(Dataset entries)
※

-- ==== Sys2Proof/Laws/Requests.lean ====
section
/-! SUPPORT. What the decoder and the forwarded side do with one request, said once for each operation they share. -/

namespace Sys2Proof.Machine

/-- A legal read at a free port is decided at once. -/
theorem State.issue_read_of_portFree (p : Port) (r : ReadReq) (s : State) (h : s.portFree p) (hl : legalRead p r s) :
    s.issue p (.read r) = State.taken p (.read r) (s.decideRead p r).1 (s.decideRead p r).2 := by
  rw [State.issue_of_portFree p _ s h]
  unfold State.decideRequest
  simp only [legalRead] at hl
  simp only [tagOf, hl, Bool.false_eq_true, if_false]

/-- A legal write at a free port is decided at once. -/
theorem State.issue_write_of_portFree (p : Port) (r : WriteReq) (s : State) (h : s.portFree p)
    (hl : illegal (tagListed (s.port p).outstanding r.tag) r.addr r.len = false) :
    s.issue p (.write r) = State.taken p (.write r) (s.decideWrite p r).1 (s.decideWrite p r).2 := by
  rw [State.issue_of_portFree p _ s h]
  unfold State.decideRequest
  simp only [tagOf, hl, Bool.false_eq_true, if_false]

/-- The answer to a read of its own bytes alone. -/
theorem State.answerParts_wholeRead (r : ReadReq) (k : Nat) (s : State) :
    s.answerParts r (wholeRead r) k = (if r.mem.head? = some .fault then faulted r.tag
      else okData r.tag (Memory.bytes (s.grantRead k).memory r.addr.toNat r.len), s.grantRead k) := by
  unfold State.answerParts wholeRead
  cases h : r.mem with
  | nil => simp [State.readParts, ReadPart.isMem]
  | cons x y => cases x <;> simp [State.readParts, ReadPart.isMem]

/-- A read waits for no write exactly when no part of it overlaps one (R138). -/
theorem lastOverlap_eq_zero (parts : List ReadPart) (fwd : List FwdWrite) :
    lastOverlap parts fwd = 0 ↔ fwd.any (fun w => parts.any (·.overlaps w)) = false := by
  induction fwd with
  | nil => simp [lastOverlap]
  | cons w r ih =>
    unfold lastOverlap
    by_cases h : lastOverlap parts r = 0
    · rw [if_pos h]
      have := ih.1 h
      cases hh : parts.any (·.overlaps w) <;> simp_all
    · rw [if_neg h]
      simp only [List.any_cons, Bool.or_eq_false_iff]
      constructor
      · intro hh; omega
      · intro hh; exact absurd (ih.2 hh.2) h

/-- The same for a read of its own bytes alone. -/
theorem lastOverlap_wholeRead (r : ReadReq) (fwd : List FwdWrite) :
    (lastOverlap (wholeRead r) fwd = 0) ↔ overlapsForward fwd r.addr.toNat r.len = false := by
  rw [lastOverlap_eq_zero]
  simp [wholeRead, overlapsForward, ReadPart.overlaps]

/-- A read that overlaps no forwarded write is answered at once (R138, R142). -/
theorem State.forwardRead_whole (r : ReadReq) (s : State) (h : overlapsForward s.fwd r.addr.toNat r.len = false) :
    s.forwardRead r (wholeRead r) = (if r.mem.head? = some .fault then faulted r.tag
      else okData r.tag (Memory.bytes (s.grantRead s.fwd.length).memory r.addr.toNat r.len),
      s.grantRead s.fwd.length) := by
  unfold State.forwardRead
  rw [if_pos ((lastOverlap_wholeRead r s.fwd).2 h), State.answerParts_wholeRead]

/-- A read that overlaps a forwarded write waits for it (R138). -/
theorem State.forwardRead_whole_waits (r : ReadReq) (s : State) (h : overlapsForward s.fwd r.addr.toNat r.len = true) :
    s.forwardRead r (wholeRead r)
      = (.reading (wholeRead r) (lastOverlap (wholeRead r) s.fwd) s.fwd.length s.nextTurn, s) := by
  unfold State.forwardRead
  rw [if_neg]
  intro hh; have := (lastOverlap_wholeRead r s.fwd).1 hh; simp_all

/-- Every enabled byte dropped is a protection event. -/
theorem State.protect_nothing_kept (l : Cells) (s : State) (h : l.isEmpty = false) : s.protect l [] = s.raise .protection
    := by
  unfold State.protect
  rw [if_pos]
  cases l <;> simp_all

/-- A write with no byte left goes nowhere (R142). -/
theorem State.forwardWrite_nil (r : WriteReq) (k : FwdKind) (s : State) : s.forwardWrite r [] k = (okDone r.tag, s) := rfl

/-- A write with a byte left joins the forwarded side (R139). -/
theorem State.forwardWrite_of_ne_nil (r : WriteReq) (cells : Cells) (k : FwdKind) (s : State) (h : cells ≠ []) :
    s.forwardWrite r cells k = (.writing, s.joinForward r cells k) := by
  unfold State.forwardWrite; rw [if_neg (by simpa using h)]

/-- The protection check and the join in one update of the state. -/
theorem State.joinForward_protect (all kept : Cells) (r : WriteReq) (k : FwdKind) (s : State) :
    (s.protect all kept).joinForward r kept k
      = { protection all kept s with
          fwd := s.fwd ++ [{ addr := r.addr.toNat, len := r.len, cells := kept, kind := k }] } := by
  unfold State.protect State.joinForward protection
  split <;> rfl

/-- An address classed as the event block lies in its 64 bytes (R133). -/
theorem State.event_bounds (s : State) (a : Nat) (h : s.classOf a = .event) : s.cbBase + 128 ≤ a ∧ a < s.cbBase + 192 := by
  have h2 : s.placeOf a = .event := by
    unfold State.classOf at h
    revert h
    cases hp : s.placeOf a <;> simp <;> split <;> simp
  unfold State.placeOf at h2
  split at h2
  · unfold controlBlockPlace at h2
    split at h2
    · cases h2
    · split at h2
      · omega
      · cases h2
  · exfalso
    split at h2
    · cases h2
    · split at h2
      · rename_i v _
        have : ∀ l, findQueue v a l ≠ .event := by
          intro l
          induction l with
          | nil => simp [findQueue]
          | cons q r ih => unfold findQueue; split <;> [simp; (split <;> [simp; exact ih])]
        exact this _ h2
      · cases h2

/-- A kind's bit in the little-endian bytes of a set of kinds. -/
theorem leBytes_bit (x : BitVec 12) (k : EventKind) :
    (leBytes 8 x.toNat)[k.index / 8]?.map (fun b => b.getLsbD (k.index % 8)) = some (x.getLsbD k.index) := by
  have key : ∀ n : Nat, n / 256 = n / 2 ^ 8 := fun _ => rfl
  have key3 : ∀ n i : Nat, (n % 256).testBit i = (decide (i < 8) && n.testBit i) := fun n i => Nat.testBit_mod_two_pow n 8 i
  have key4 : ∀ n : Nat, (n / 256).testBit 0 = n.testBit 8 := fun n => by rw [key, Nat.testBit_div_two_pow]
  have key5 : ∀ n i : Nat, (n / 256).testBit i = n.testBit (8 + i) := fun n i => by rw [key, Nat.testBit_div_two_pow,
      Nat.add_comm]
  cases k <;> simp only [leBytes, EventKind.index, Nat.reduceDiv, Nat.reduceMod, List.getElem?_cons_zero,
    List.getElem?_cons_succ, Option.map_some, BitVec.getLsbD, key5, BitVec.toNat_ofNat, Nat.reducePow, key3] <;> simp

/-- The first bytes of the event block are the pending set's (R175). -/
theorem eventBlockBytes_pending (u : Eu) (k : EventKind) :
    (eventBlockBytes u)[k.index / 8]? = (leBytes 8 u.pending.toNat)[k.index / 8]? := by
  cases k <;> simp [eventBlockBytes, leBytes, EventKind.index]

/-- The bytes from 8 on of the event block are the mask's (R175). -/
theorem eventBlockBytes_mask (u : Eu) (k : EventKind) :
    (eventBlockBytes u)[8 + k.index / 8]? = (leBytes 8 u.mask.toNat)[k.index / 8]? := by
  cases k <;> simp [eventBlockBytes, leBytes, EventKind.index]

/-- After the forwarded side has served what may go, its oldest write waits for an answer of its own. -/
theorem forwardWaits_serveForward (l : List FwdWrite) (s : State) (h : s.fwd = l) :
    forwardWaits (State.serveForward l s).fwd = true := by
  induction l generalizing s with
  | nil => unfold State.serveForward; rw [h]; rfl
  | cons w r ih =>
    unfold State.serveForward
    have base : ∀ a, (s.answerForward w.cells a).fwd = r := by
      intro a
      simp only [State.answerForward_frame, h]; rfl
    have ap : ∀ (p : Port) (f : Fin 8 → Stage) (u : State), (u.answerPort p f).fwd = u.fwd := by
      intro p f u; cases p <;> rfl
    have te : ∀ (c : Cells) (a : WriteAnswer) (u : State), (u.takeEnable c a).fwd = u.fwd := by
      intro c a u; cases a <;> rfl
    cases hk : w.kind with
    | plain p a => exact ih _ (by rw [ap, base])
    | eventEnable p a => exact ih _ (by rw [ap, te, base])
    | _ => simp only [h, forwardWaits, hk]

/-- `setOldest` sets the first entry that its test selects. -/
theorem setOldest_at_first (f : Stage → Bool) (st : Outstanding → Stage) (l r : List Outstanding) (o : Outstanding)
    (h : ∀ x ∈ l, f x.stage = false) (ho : f o.stage = true) :
    Machine.setOldest f st (l ++ o :: r) = l ++ { o with stage := st o } :: r := by
  induction l with
  | nil => simp only [List.nil_append, Machine.setOldest, ho, if_true]
  | cons x t ih =>
    simp only [List.cons_append, Machine.setOldest, h x (by simp), Bool.false_eq_true, if_false]
    rw [ih (fun y hy => h y (by simp [hy]))]

/-- After a release no request is held for a cause it selects. -/
theorem State.releaseHolds_none (c : Hold → Bool) (s : State) (h : Hold) (hc : c h = true) (p : Port) :
    ∀ o ∈ ((s.releaseHolds c).port p).outstanding, o.stage ≠ .held h := by
  have key : ∀ l : List Outstanding, ∀ o ∈ Machine.mapStages (fun o => match o.stage with
    | .held h => if c h then .waiting else .held h
    | st => st) l, o.stage ≠ .held h := by
    intro l o ho
    unfold Machine.mapStages at ho
    simp only [List.mem_map] at ho
    obtain ⟨x, _, rfl⟩ := ho
    simp only
    split
    · rename_i h' _
      split
      · simp
      · rename_i hh; intro e; injection e with e; subst e; exact hh hc
    · rename_i hh; intro e; exact hh h e
  cases p <;> exact key _

/-- A release holds no request that was not held. -/
theorem State.releaseHolds_adds_none (c : Hold → Bool) (s : State) (h : Hold) (p : Port)
    (hs : ∀ o ∈ (s.port p).outstanding, o.stage ≠ .held h) :
    ∀ o ∈ ((s.releaseHolds c).port p).outstanding, o.stage ≠ .held h := by
  have key : ∀ l : List Outstanding, (∀ o ∈ l, o.stage ≠ .held h) → ∀ o ∈ Machine.mapStages (fun o => match o.stage with
    | .held h => if c h then .waiting else .held h
    | st => st) l, o.stage ≠ .held h := by
    intro l hl o ho
    unfold Machine.mapStages at ho
    simp only [List.mem_map] at ho
    obtain ⟨x, hx, rfl⟩ := ho
    simp only
    split
    · rename_i h' hh'
      split
      · simp
      · intro e; injection e with e; subst e; exact hl x hx hh'
    · exact hl x hx
  cases p <;> exact key _ hs

/-- After a release no request is stalled for a cause it selects. -/
theorem State.releaseStalls_none (c : Stall → Bool) (s : State) (h : Stall) (hc : c h = true) (p : Port) :
    ∀ o ∈ ((s.releaseStalls c).port p).outstanding, o.stage ≠ .stalled h := by
  have key : ∀ l : List Outstanding, ∀ o ∈ Machine.mapStages (fun o => match o.stage with
    | .stalled h => if c h then .waiting else .stalled h
    | st => st) l, o.stage ≠ .stalled h := by
    intro l o ho
    unfold Machine.mapStages at ho
    simp only [List.mem_map] at ho
    obtain ⟨x, _, rfl⟩ := ho
    simp only
    split
    · rename_i h' _
      split
      · simp
      · rename_i hh; intro e; injection e with e; subst e; exact hh hc
    · rename_i hh; intro e; exact hh h e
  cases p <;> exact key _

end Sys2Proof.Machine
end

※

◆ **TASK DETAILS**
Where the data above reaches the line holding "theorem State.releaseHolds_adds_none (c", begin printing, and stop after the line holding "stalled for a cause it selects. -/". Each line must be reproduced exactly, with nothing else added.

◆ **RESULT OF THE EXERCISE**
theorem State.releaseHolds_adds_none (c : Hold → Bool) (s : State) (h : Hold) (p : Port)
    (hs : ∀ o ∈ (s.port p).outstanding, o.stage ≠ .held h) :
    ∀ o ∈ ((s.releaseHolds c).port p).outstanding, o.stage ≠ .held h := by
  have key : ∀ l : List Outstanding, (∀ o ∈ l, o.stage ≠ .held h) → ∀ o ∈ Machine.mapStages (fun o => match o.stage with
    | .held h => if c h then .waiting else .held h
    | st => st) l, o.stage ≠ .held h := by
    intro l hl o ho
    unfold Machine.mapStages at ho
    simp only [List.mem_map] at ho
    obtain ⟨x, hx, rfl⟩ := ho
    simp only
    split
    · rename_i h' hh'
      split
      · simp
      · intro e; injection e with e; subst e; exact hl x hx hh'
    · exact hl x hx
  cases p <;> exact key _ hs

/-- After a release no request is stalled for a cause it selects. -/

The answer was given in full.